Lessons learned from being a Systems Administrator for an ISP

As one of my first forays into entrepreneurship, I co-founded an Internet Service Provider with a friend of mine. I still own the ISP and somewhat run it (it’s no longer my “day” job but I still get to tinker with the infrastructure…I have a couple of really good employees that run the daily operations). Looking back, there are a lot of things that, if done differently, would have saved me many hours of headaches and lost sleep. I’ve attempted to compile a list of some of those items, both for my own future reference and hopefully to help anyone else that may be setting out to build or maintain a consumer oriented publicly-facing service provider network.

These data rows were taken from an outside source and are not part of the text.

-- ==== Sys2Proof/Proofs/Framebuffer.lean ====
section
/-!
PROOFS. The framebuffer is read by a `Render` pass only (20_memory.md R47, 45_pixel_mapper_render.md R119, R120), and
written in range only (20_memory.md R44).
-/
namespace Sys2Proof.Machine

/-- Settles O24: of a data byte's cases, the visible row with the column out of range is the one that stops. -/
theorem visibleByteOutOfRangeStops : Obligations.VisibleByteOutOfRangeStops := by
  intro b s hlow hhigh hcol
  show execLineData b s = _
  obtain ⟨hrow, -⟩ | ⟨hrow, -⟩ | ⟨-, hlt, -⟩ | ⟨-, -, heq⟩ := execLineData_cases b s
  · omega
  · omega
  · omega
  · exact heq

/-! The meanings on two states that differ in the framebuffer and in the colours of the last pass. -/

theorem exists_of_differInFramebuffer {s t : State} (h : differInFramebuffer s t) :
    ∃ fb pass, pass.map List.length = s.out.pass.map List.length ∧
      t = { s with fb := fb, out := { s.out with pass := pass } } :=
  ⟨t.fb, t.out.pass, h.2, h.1⟩

theorem sameGates_framebuffer : SameGates differInFramebuffer := by
  intro s t h
  obtain ⟨fb, pass, -, rfl⟩ := exists_of_differInFramebuffer h
  exact ⟨rfl, rfl, rfl, rfl, rfl⟩

theorem rejected_preserves_framebuffer (r : DecodeReject) (b : Byte) :
    Preserves differInFramebuffer (State.rejected r b) := by
  intro s t h
  obtain ⟨fb, pass, hlen, rfl⟩ := exists_of_differInFramebuffer h
  cases r with
  | unknownCommandSet => exact ⟨rfl, hlen⟩
  | sceneWithoutDrawScene =>
    unfold State.rejected State.reinvoke
    dsimp only
    split_ifs <;> exact ⟨rfl, hlen⟩

/-- A scene or a data byte may write the framebuffer, but what else it does is the same whatever stands there. -/
theorem exec_framebuffer_blind (i : Instr) : Blind differInFramebuffer (exec i) := by
  intro s t h
  obtain ⟨fb, pass, hlen, rfl⟩ := exists_of_differInFramebuffer h
  cases i with
  | programmingByte b =>
    rw [exec_programmingByte, exec_programmingByte]
    unfold State.hdrAppend
    dsimp only
    split <;> exact ⟨rfl, hlen⟩
  | paramByte b =>
    unfold exec execParamByte
    dsimp only
    split <;> exact ⟨rfl, hlen⟩
  | lineIndex c =>
    rw [exec_lineIndex, exec_lineIndex]
    exact ⟨rfl, hlen⟩
  | lineData b =>
    unfold exec execLineData State.fbWrite
    dsimp only
    cases rowClass s.row with
    | visible =>
      dsimp only
      split_ifs
      · exact ⟨rfl, hlen⟩
      · rfl
    | trigger | bottomPadding | topPadding => exact ⟨rfl, hlen⟩
  | null | setParameter | displayOff | displayOn | drawScene | unknown0 b | frameBegin | frameData | frameEnd
  | unknown1 b | sceneBlack | sceneSplash | sceneUpdate | sceneError | sceneUnknown id => exact ⟨rfl, hlen⟩

theorem onChipSelect_preserves_framebuffer (a : Bool) : Preserves differInFramebuffer (onChipSelect a) := by
  intro s t h
  obtain ⟨fb, pass, hlen, rfl⟩ := exists_of_differInFramebuffer h
  unfold onChipSelect
  dsimp only
  split_ifs <;> exact ⟨rfl, hlen⟩

theorem leaveProgramming_framebuffer_blind : Blind differInFramebuffer leaveProgramming := by
  intro s t h
  obtain ⟨fb, pass, hlen, rfl⟩ := exists_of_differInFramebuffer h
  unfold leaveProgramming
  simp only [classifyHeader_eq]
  split
  · exact ⟨rfl, hlen⟩
  · rfl

theorem onClock_framebuffer_blind (l : Level) : Blind differInFramebuffer (onClock l) := by
  intro s t h
  obtain ⟨fb, pass, hlen, rfl⟩ := exists_of_differInFramebuffer h
  unfold onClock
  dsimp only
  split_ifs
  · exact leaveProgramming_framebuffer_blind _ _ ⟨rfl, hlen⟩
  all_goals exact ⟨rfl, hlen⟩

theorem onReset_preserves_framebuffer (r : Bool) : Preserves differInFramebuffer (onReset r) := by
  intro s t h
  obtain ⟨fb, pass, hlen, rfl⟩ := exists_of_differInFramebuffer h
  unfold onReset
  dsimp only
  split_ifs <;> exact ⟨rfl, hlen⟩

theorem renderPass_length (fb : Memory) : (renderPass fb).length = Config.fbSize := by
  simp [renderPass, Space.size]

/-- The one read of the framebuffer: a pass of as many colours as there are cells, whatever they hold. -/
theorem onRender_preserves_framebuffer : Preserves differInFramebuffer onRender := by
  intro s t h
  obtain ⟨fb, pass, hlen, rfl⟩ := exists_of_differInFramebuffer h
  unfold onRender
  dsimp only
  split
  · have hpass : (renderPass fb).length = (renderPass s.fb).length :=
      (renderPass_length fb).trans (renderPass_length s.fb).symm
    exact ⟨rfl, congrArg some hpass⟩
  · exact ⟨rfl, hlen⟩

theorem handle_framebuffer_blind (e : Event) : Blind differInFramebuffer (handle e) := by
  cases e with
  | byte b =>
    refine onByte_blind sameGates_framebuffer (fun s t h => ?_) exec_framebuffer_blind
      rejected_preserves_framebuffer b
    obtain ⟨fb, pass, hlen, rfl⟩ := exists_of_differInFramebuffer h
    exact ⟨rfl, hlen⟩
  | chipSelect a => exact onChipSelect_preserves_framebuffer a
  | clock l => exact onClock_framebuffer_blind l
  | reset r => exact onReset_preserves_framebuffer r
  | render => exact onRender_preserves_framebuffer

/-- Taking an event forgets the last pass. -/
theorem receive_preserves_framebuffer (e : Event) (rest : List Event) :
    Preserves differInFramebuffer (fun s => State.receive s e rest) := by
  intro s t h
  obtain ⟨fb, pass, -, rfl⟩ := exists_of_differInFramebuffer h
  exact ⟨rfl, rfl⟩

theorem step_framebuffer_blind : Blind differInFramebuffer step :=
  step_blind sameGates_framebuffer receive_preserves_framebuffer handle_framebuffer_blind

/-! Which events put out a pass. -/

theorem exec_pass {i : Instr} {s t : State} (h : exec i s = .next t) : t.out.pass = s.out.pass := by
  cases i with
  | programmingByte b =>
    rw [exec_programmingByte, hdrAppend_frame] at h
    cases h
    rfl
  | paramByte b =>
    change execParamByte b s = _ at h
    obtain ⟨-, heq⟩ | ⟨-, heq⟩ := execParamByte_cases b s <;> rw [heq] at h <;> cases h <;> rfl
  | lineIndex c =>
    rw [exec_lineIndex] at h
    cases h
    rfl
  | lineData b =>
    change execLineData b s = _ at h
    obtain ⟨-, heq⟩ | ⟨-, heq⟩ | ⟨-, -, heq⟩ | ⟨-, -, heq⟩ := execLineData_cases b s <;> rw [heq] at h <;>
      cases h <;> rfl
  | null | setParameter | displayOff | displayOn | drawScene | unknown0 b | frameBegin | frameData | frameEnd
  | unknown1 b | sceneBlack | sceneSplash | sceneUpdate | sceneError | sceneUnknown id =>
    cases h
    rfl

theorem onByte_pass {b : Byte} {s t : State} (h : onByte b s = .next t) : t.out.pass = s.out.pass := by
  obtain ⟨-, heq⟩ | ⟨i, -, -, heq⟩ | ⟨-, -, heq⟩ | ⟨-, -, heq⟩ := onByte_cases b s <;> rw [heq] at h
  · cases h
    rfl
  · exact exec_pass h
  · cases h
    rfl
  · cases h
    obtain heq' | heq' | heq' := reinvoke_cases b s <;> rw [heq'] <;> rfl

theorem onChipSelect_pass (a : Bool) (s : State) : (onChipSelect a s).out.pass = s.out.pass := by
  obtain ⟨-, heq⟩ | ⟨-, -, -, heq⟩ | ⟨-, -, heq⟩ := onChipSelect_cases a s
  · rw [heq]
  · rw [heq]
    rfl
  · rw [heq]

theorem leaveProgramming_pass {s t : State} (h : leaveProgramming s = .next t) : t.out.pass = s.out.pass := by
  obtain ⟨-, heq⟩ | ⟨-, heq⟩ := leaveProgramming_cases s <;> rw [heq] at h
  · rw [classifyHeader_eq] at h
    cases h
    rfl
  · cases h

theorem onClock_pass {l : Level} {s t : State} (h : onClock l s = .next t) : t.out.pass = s.out.pass := by
  obtain ⟨-, heq⟩ | ⟨-, heq⟩ | ⟨-, -, heq⟩ | ⟨-, -, heq⟩ := onClock_cases l s <;> rw [heq] at h
  · cases h
    rfl
  · cases h
    rfl
  · cases h
    rfl
  · exact (leaveProgramming_pass h).trans rfl

theorem onReset_pass (r : Bool) (s : State) : (onReset r s).out.pass = s.out.pass := by
  obtain ⟨-, heq⟩ | ⟨-, -, heq⟩ | ⟨-, -, heq⟩ := onReset_cases r s <;> rw [heq] <;> rfl

/-- An event leaves the pass of the outputs as it is, or is a `Render` that finds `redraw` set. -/
theorem handle_pass {e : Event} {s t : State} (h : handle e s = .next t) :
    t.out.pass = s.out.pass ∨ e = .render ∧ s.redraw = true := by
  cases e with
  | byte b => exact .inl (onByte_pass h)
  | chipSelect a =>
    cases h
    exact .inl (onChipSelect_pass a s)
  | clock l => exact .inl (onClock_pass h)
  | reset r =>
    cases h
    exact .inl (onReset_pass r s)
  | render =>
    cases h
    obtain ⟨-, heq⟩ | ⟨hredraw, -⟩ := onRender_cases s
    · exact .inl (by rw [heq])
    · exact .inr ⟨rfl, hredraw⟩

/-- The outputs of an event start without a pass, so a step that puts one out ran the `Render` that makes it. -/
theorem render_of_step_pass {s t : State} {e : Event} {rest : List Event} (hi : s.inputs = e :: rest)
    (h : step s = .next t) (hpass : t.out.pass ≠ none) : e = .render ∧ s.redraw = true ∧ s.fault = false := by
  cases hf : s.fault with
  | true =>
    rw [step_of_fault hi hf] at h
    cases h
    exact absurd rfl hpass
  | false =>
    rw [step_of_event hi hf] at h
    obtain hkept | ⟨he, hredraw⟩ := handle_pass h
    · exact absurd hkept hpass
    · exact ⟨he, hredraw, rfl⟩

/-- Settles O57: no meaning but `Render` reads the framebuffer, and only `Render` makes a pass. -/
theorem framebufferUnread : Obligations.FramebufferUnread :=
  ⟨step_framebuffer_blind, fun _ _ _ _ => render_of_step_pass⟩

end Sys2Proof.Machine
end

  1. Lock down outbound port 25 (SMTP) connections to only allow access to your own servers. If any of your access customers are using outside e-mail services, have them contact the admin for that mail provider or service; they likely offer an alternative port (such as 587 or 2525, or just enabling SSL for the SMTP connection). Locking down SMTP connections will help minimize the risk of spam from being sent from your network.

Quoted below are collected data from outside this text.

/-- The encoding of a line and its sectors: the fewest sectors, ties to the higher row; a poison mask forces RAW (R329, R332). -/
def encodeLine (d : Line) (bad : BitVec 16) : Enc × Nat :=
  if bad != 0 then (.raw, 8)
  else
    let w0 := lineWord d 0
    let ds := (List.range 32).map (fun i => (lineWord d i - w0).toInt)
    let nz := ((List.range 32).filter (fun i => lineWord d i != 0)).length
    let zr := (4 + 4 * nz + 15) / 16
    if nz = 0 then (.zero, 0)
    else if ds.all (fun x => x = 0) then (.rep, 1)
    else
      let bd8 := ds.all (fun x => -128 ≤ x && x ≤ 127)
      let bd16 := ds.all (fun x => -32768 ≤ x && x ≤ 32767)
      if bd8 && 3 ≤ zr then (.bd8, 3)
      else if bd16 && 5 ≤ zr && !bd8 then (.bd16, 5)
      else if zr ≤ 8 then (.zrun, zr)
      else (.raw, 8)

/-- The code of a tag (R329). -/
def encCode (e : Enc) : BitVec 3 :=
  match e with
  | .zero => 0
  | .rep => 1
  | .bd8 => 2
  | .bd16 => 3
  | .zrun => 4
  | .raw => 5

/-- The payload of a line (R329). -/
def encPayload (d : Line) (bad : BitVec 16) : List Byte :=
  let bytes := fun (n v : Nat) => (List.range n).map (fun k => BitVec.ofNat 8 (v >>> (8 * k)))
  let word := fun (i : Nat) => bytes 4 (lineWord d i).toNat
  let delta := fun (n i : Nat) => bytes n (lineWord d i - lineWord d 0).toNat
  let used := (List.range 32).filter (fun i => lineWord d i != 0)
  match (encodeLine d bad).1 with
  | .zero => []
  | .rep => word 0
  | .bd8 => word 0 ++ (List.range 32).flatMap (delta 1)
  | .bd16 => word 0 ++ (List.range 32).flatMap (delta 2)
  | .zrun => bytes 4 (used.foldl (fun a i => a + 2 ^ i) 0) ++ used.flatMap word
  | .raw => (List.range 32).flatMap word

/-- The bytes of a sector of a resident line: its part of the payload, zero after the payload (R329). -/
def sectorBytes (l : SLine) (k : Nat) : List Byte := (List.range 16).map (fun i => (encPayload l.data l.bad).getD (16 * k + i) 0)

/-- The lowest free sectors of a pool of 64 (DESIGN CHOICE, log 67: the spec does not say which free sectors a line takes). -/
def freeSectors (used : List Nat) (n : Nat) : List Nat := ((List.range 64).filter (fun i => !used.contains i)).take n

/-! ## CXL memory -/

/-- A frame on the refusal list: no fill or write-back reaches it (R419 step 4). -/
def frameRefused (s : State) (ln : Nat) : Bool := s.retired.contains (ln / 512)

/-- What a fill from a refused frame carries: undefined and uncorrectable (log 3). -/
def refusedLine (ln : Nat) : Line := (List.range 16).foldl (fun (a : Line) i =>
  a ||| (BitVec.setWidth 1024 (Config.freeWord (2 ^ 80 + 16 * ln + i)) <<< (64 * i))) 0

/-- A line of second-tier memory with its poison marks: a poisoned read marks the whole line (R328, R332, R439). -/
def cxlLine (s : State) (ln : Nat) : Line × BitVec 16 :=
  if frameRefused s ln then (refusedLine ln, 0xFFFF) else
  let d : Line := s.mem.foldl (fun (a : Line) e => if e.1 / 128 = ln then a ||| (BitVec.setWidth 1024 e.2 <<< (8 * (e.1 % 128))) else a) 0
  let p := s.memBad.any (fun e => e.1 / 16 = ln && e.2)
  (d, if p then 0xFFFF else 0)

/-- The 128 bytes of a line in order. -/
def lineBytes (d : Line) : List Byte := (List.range 128).map (fun i => d.extractLsb' (8 * i) 8)

/-- A write-back to second-tier memory carries the marks (R328, R332). -/
def cxlWrite (s : State) (ln : Nat) (d : Line) (bad : BitVec 16) : State :=
  if frameRefused s ln then s else
  { s with
    mem := memBlock s.mem (128 * ln) (lineBytes d)
    memBad := (List.range 16).foldl (fun m i => fmSet false m (16 * ln + i) (bad.getLsbD i)) s.memBad }

/-! ## The data array -/

def Slice.start : Slice :=
  { lines := [], dir := [], obj := [], drain := [], locks := [], waits := [], servedAt := 0, served := [], clock := 0, copied := 0,
    expev := 0, recomp := 0, lockw := 0, recalls := 0 }
def State.slice (s : State) (i : Nat) : Slice := fmGet Slice.start s.slices i
def State.setSlice (s : State) (i : Nat) (v : Slice) : State := { s with slices := fmPut s.slices i v }
def State.modSlice (s : State) (i : Nat) (f : Slice → Slice) : State := s.setSlice i (f (s.slice i))

/-- The lines of a set. -/
def setLines (sl : Slice) (st : Nat) : FMap SLine := sl.lines.filter (fun e => lineSet e.1 = st)
/-- Sectors of lines. -/
def sectorsOf (ls : FMap SLine) : Nat := ls.foldl (fun a e => a + (encodeLine e.2.data e.2.bad).2) 0
/-- A granted tile lock holds the line (R330). -/
def lineLocked (sl : Slice) (ln : Nat) : Bool := sl.locks.any (fun k => k.granted && k.lines.contains ln)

  2. Limit the number of emails that can be sent in a single day on a per-account basis. I used to leave this as ‘unlimited’ since I had a level of trust with my users that they wouldn’t be sending spam (I ran a very local ISP so I had met most of my customers face-to-face…which helps with trust). The problem I always ran into was that if someone’s computer got infected with a virus, it would send out a TON of spam or virus emails to propagate itself. If you set a limit relatively low (<250/day), it will be fine for most residential users. We’ve always had a a policy of increasing the limit to a much higher number if asked, but this helps eliminate problems due to our less savvy users getting their PCs infected. Note: our mail server software (Merak/Icewarp) allows for this setting to be controller per-user; some software may only allow for system-wide settings. In that case, you may have to start at a higher threshold if you have any business customers that use your mail server for commercial (but legitimate/non-spam) uses. I set our threshold incredibly low (100 messages per day) and only had to increase it for about 25 users (out of 3500).

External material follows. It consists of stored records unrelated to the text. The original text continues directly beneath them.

/-- One warp under ROLE takes its next step: it waits, returns rows, or queues its claim; true when it has switched or ended (R207,
R208). -/
def roleStep (s : State) (core op index key : Nat) : State × Bool :=
  match s.warp key with
  | none => (s, true)
  | some w => match w.switching with
    | none => (s, true)
    | some _ =>
      if w.pt.live = 0 && !w.tm then (s.setWarp key { w with switching := none }, true)
      else if !ctrsZeroBut w op || !logEmpty w || w.tm || !w.traps.isEmpty then (s, false)
      else match s.crew w.crew with
        | none => (s, true)
        | some c =>
          let n := (c.roles.getD index ⟨0, 8, 0⟩).regs
          if w.granted != 0 then (roleFinish s key index w.granted, true)
          else if w.allot < n then
            if (s.core core).claims.any (fun q => q.key = key && q.op = op) then (s, false)
            else (s.modCore core (fun c => queueClaim c s.cycle ⟨key, op, n - w.allot⟩), false)
          else (roleFinish s key index 0, true)

/-- A ROLE's warps take their next steps; it completes when every one has switched (R207). -/
def roleAdvance (s : State) (key : Nat) (p : Pend) (index : Nat) (warps : List Nat) : State :=
  let r := warps.foldl (fun (a : State × Bool) k =>
    let (s1, done) := roleStep a.1 (keyUnit key) p.op index k
    (s1, a.2 && done)) (s, true)
  if r.2 then completePend r.1 key p else modPend r.1 key p.op (fun p => { p with ready := s.cycle + 1 })

/-! ## Meanings of opcodes 0x0E0 to 0x0E9 -/

/-- GRPBOUND at check 10 for a group id at or above GROUPS (R198). -/
def grpBound (s : State) (w : Warp) (x : Byte) : Option Nat :=
  match s.crew w.crew with
  | some c => if c.ngroups ≤ x.toNat % 16 then some cGRPBOUND else none
  | none => none

/-- A request to the group unit: applied at once where nothing of the warp stands before it, else in its turn (R201, R204). -/
def groupBody (c : Ctx) (s1 : State) (g : Nat) (r : GrpReq) (regs : List RegWr) : Res :=
  protGuard c (fun _ => []) (
    let s2 := addLate c s1 (.group g r) regs []
    if grpReady s2 c.key c.op g r then
      match s2.warp c.key with
      | none => .ok s2
      | some w => match findPend w c.op with
        | some p => .ok (applyGroup s2 c.key p g r)
        | none => .ok s2
    else .ok s2)

/-- JOIN (R202). -/
def execJoin (h : Hdr) (o : OpR) (s : State) : Host.Outcome State Fault Refusal :=
  issueWith (.join h o) h s (fun _ => false) (fun c => grpBound c.s c.w o.x) (fun c s1 => groupBody c s1 (o.x.toNat % 16) .join [])
/-- LEAVE (R202). -/
def execLeave (h : Hdr) (o : OpR) (s : State) : Host.Outcome State Fault Refusal :=
  issueWith (.leave h o) h s (fun _ => false) (fun c => grpBound c.s c.w o.x) (fun c s1 => groupBody c s1 (o.x.toNat % 16) .leave [])
/-- GBAR (R203, R204). -/
def execGbar (h : Hdr) (o : OpR) (s : State) : Host.Outcome State Fault Refusal :=
  issueWith (.gbar h o) h s (fun _ => false) (fun c => grpBound c.s c.w o.x) (fun c s1 => groupBody c s1 (o.x.toNat % 16) .gbar [])
/-- GCOUNT (R205). -/
def execGcount (h : Hdr) (o : OpR) (s : State) : Host.Outcome State Fault Refusal :=
  issueWith (.gcount h o) h s (fun _ => false) (fun c => grpBound c.s c.w o.x)
    (fun c s1 => groupBody c s1 (o.x.toNat % 16) .gcount (regWr c.w o.o1 c.exec (fun _ => Lane.zero)))
/-- ROLE (R207, R208): a role index at or above ROLES is ILLOP at check 6. -/
def execRole (h : Hdr) (o : OpR) (s : State) : Host.Outcome State Fault Refusal :=
  issueWith (.role h o) h s
    (fun c => match c.s.crew c.w.crew with
      | some cr => cr.nroles ≤ o.x.toNat / 16 % 4
      | none => false)
    (fun c => grpBound c.s c.w o.x)
    (fun c s1 =>
      let g := o.x.toNat % 16
      let partial_ := match c.s.crew c.w.crew with
        | some cr => (crewWarps c.s c.w.crew).any (fun e => warpIn (crewGroup cr g) e.2 = 2)
        | none => false
      protGuard c (fun _ => []) (
        -- applied at issue, a partial warp makes the ROLE trap with no effect
        if partial_ && grpReady c.s c.key c.op g (.role 0)
        then .trap cROLEPART (BitVec.ofNat 64 g)
        else groupBody c s1 g (.role (o.x.toNat / 16 % 4)) []))

/-- REGCLAIM (R210). -/
def execRegclaim (h : Hdr) (o : OpI) (s : State) : Host.Outcome State Fault Refusal :=
  issueWith (.regclaim h o) h s (fun _ => false)
    (fun c => if 240 < c.w.allot + claimRows (c.s.core c.unit) c.key + o.imm.toNat then some cREGBOUND else none)
    (fun c s1 => protGuard c (fun _ => []) (
      let s2 := addLate c s1 (.claim o.imm.toNat) [] []
      .ok (s2.modCore c.unit (fun k => queueClaim k c.s.cycle ⟨c.key, c.op, o.imm.toNat⟩))))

  3. If you use BIND for your public DNS, DO turn off caching for all public IPs (that is: only answer queries for zones you’re authoritative for to “anonymous” requests but you can still answer recursive requests for “your” IP blocks).
  4. Enable SMTP authentication and allow an alternate port for access (due to what I mentioned in item #1 of this list). While you may primarily control SMTP relaying by allowing a certain range of IPs to send anonymously, you’ll inevitably have some users with a need to send emails while off-network.
  5. For your mail server: properly configure Reverse-DNS so that it matches the SMTP banner on your MTA and make sure there’s a matching Forward-DNS record for the public hostname/IP combination.
  6. Setup proper SPF records in your DNS. It only takes a few minutes and will greatly increase deliverability of your outbound mail.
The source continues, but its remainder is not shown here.